He hated feeling vulnerable.

“Please,” Luke said with an artful flare of his hand. “Sit.”

They took positions on the love seats, squaring off across the glass table.

Luke’s eye contact was direct, unremitting. There was no sign of the mania that Echo had warned Evan about, and he wondered what it would take to get Luke there. Or had Echo made it up, exaggerated his flaws through the prism of her own inadequacies?

“I’m fascinated by people who are exceptional at something,” Luke said, his tone as calm as ever. “Because excellence is the way we burrow through to meaning and—if we’re lucky—wisdom. Dancing, thinking, sculpting …” He cast an eye at Evan, translucent blue like Icelandic water. “Killing.”

The mannequin peered up, its smooth, featureless face conveying terror, plastic palms pressed to the glass, mouth agape in a silent scream.

“I want to know what they know,” Luke said. “I want to feel what they feel. I admire people like you. The mercilessness required to get done what you get done—I’d imagine you pay a terrible price for it. I’d imagine you have to turn off many parts of yourself. You have to be so much less to be so much more. It’s a sacrifice, really. But you were made for it. If the rumors are true, you’re like … like a demigod.”

“No,” Evan said. “Just a guy with no patience for theatricality.”

“Amusing coming from someone dressed up like an avenging angel,” Luke said. “You put on the garb, but you won’t own what’s beneath. I understand. There’s nothing more terrifying than embracing that which is great in you.”

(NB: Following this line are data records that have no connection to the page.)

/-- The checks of ENABLE_ENTRY, in the order of the table, with what each of them looks at. A CAPTURE_SLOT entry names its
capture slot, an OVERLAY entry the slots of run A and of a present run B, and any other entry none; a WATCH or CAPTURE_QUEUE
entry passes the check of slot numbers. -/
def Obligations.EnableChecksAreMadeInTheOrderOfTheTable : Prop :=
  ∀ (s : State) (i : Fin 32) (m : EntryImage), (s.matchEntry i).image = m →
    s.enableFailure i
        = (([(Reason.action, (actionOf m.action).isNone), (Reason.field, !fieldsInRange m),
            (Reason.slotRange, !slotsInRange m),
            (Reason.windowShape, decide (m.action = 0x03#8) && !windowShaped m),
            (Reason.noQueue, decide (m.action = 0x02#8) && decide (s.queue.count = 0)),
            (Reason.slotConflict, s.slotConflict i m)]).find? fun check => check.2).map Prod.fst
      ∧ ((actionOf m.action).isNone = true ↔ m.action.toNat > 3)
      ∧ (fieldsInRange m = true ↔
          m.access.toNat ≤ 2 ∧ m.sourceRef.toNat ≤ 63 ∧ m.sourceMask.toNat ≤ 63 ∧ m.trigger.toNat ≤ 2
            ∧ m.oneShot.toNat ≤ 1
            ∧ (m.action = 0x03#8 → m.group.toNat ≤ 3 ∧ m.runLength.toNat ≤ 4 ∧ m.writePolicy.toNat ≤ 1
                ∧ m.fallback.toNat ≤ 1))
      ∧ (fieldsInRange m = true → m.action = 0x03#8 →
          (slotsInRange m = true ↔
            m.runA.toNat + 2 ^ m.runLength.toNat - 1 ≤ 63
              ∧ (m.runB ≠ 0 → m.runB.toNat - 1 + 2 ^ m.runLength.toNat - 1 ≤ 63))
          ∧ (windowShaped m = true ↔ ∀ k : Nat, k < 40 →
              (6 + m.runLength.toNat ≤ k → m.careMask.getLsbD k = true)
                ∧ (3 ≤ k → k < 6 + m.runLength.toNat → m.careMask.getLsbD k = false ∧ m.base.getLsbD k = false)))
      ∧ (m.action = 0x01#8 → (slotsInRange m = true ↔ m.captureSlot.toNat ≤ 63))
      ∧ (m.action = 0x00#8 ∨ m.action = 0x02#8 → slotsInRange m = true)
      ∧ (s.slotConflict i m = true ↔
          (∃ n ∈ namedSlots m, ∃ j : Fin 32, j ≠ i ∧ (s.matchEntry j).state = .on
              ∧ n ∈ namedSlots (s.matchEntry j).image)
            ∨ (∃ n ∈ namedSlots m, s.queue.first ≤ n ∧ n < s.queue.first + s.queue.count)
            ∨ (m.action = 0x03#8 ∧ m.runB ≠ 0 ∧ ∃ k l : Nat, k < linesOf m.runLength ∧ l < linesOf m.runLength
                ∧ m.runA.toNat + k = m.runB.toNat - 1 + l))
      ∧ (m.runLength.toNat ≤ 4 → linesOf m.runLength = 2 ^ m.runLength.toNat)
      ∧ (∀ n : Nat, n ∈ namedSlots m ↔
          (m.action = 0x01#8 ∧ n = m.captureSlot.toNat)
            ∨ (m.action = 0x03#8 ∧ m.runA.toNat ≤ n ∧ n < m.runA.toNat + linesOf m.runLength)
            ∨ (m.action = 0x03#8 ∧ m.runB ≠ 0 ∧ m.runB.toNat - 1 ≤ n ∧ n < m.runB.toNat - 1 + linesOf m.runLength))
      ∧ ∀ n : Nat, s.namedByOn n = true ↔ ∃ j : Fin 32, (s.matchEntry j).state = .on ∧ n ∈ namedSlots (s.matchEntry j).image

“I’m not certain about much,” Evan said, “but I’m sure that there’s no greatness in what I do.”

Luke cocked his head. Being at the receiving end of his focus was like staring into a klieg light. “Your humility seems unfeigned.”

“I was taught to remain aware of how many ways I can be better,” Evan said. “But I’m not interested in myself. I’m interested in you.”

“I’m the recipient of a great deal of interest from a great number of powerful people. They think I’m dangerous. No one can rise this high without dealing outside the boundaries of accepted law. The rules change as you ascend. That’s why you’re here.” The fire made cat’s-eyes of Devine’s pupils. “Because of the power I hold.”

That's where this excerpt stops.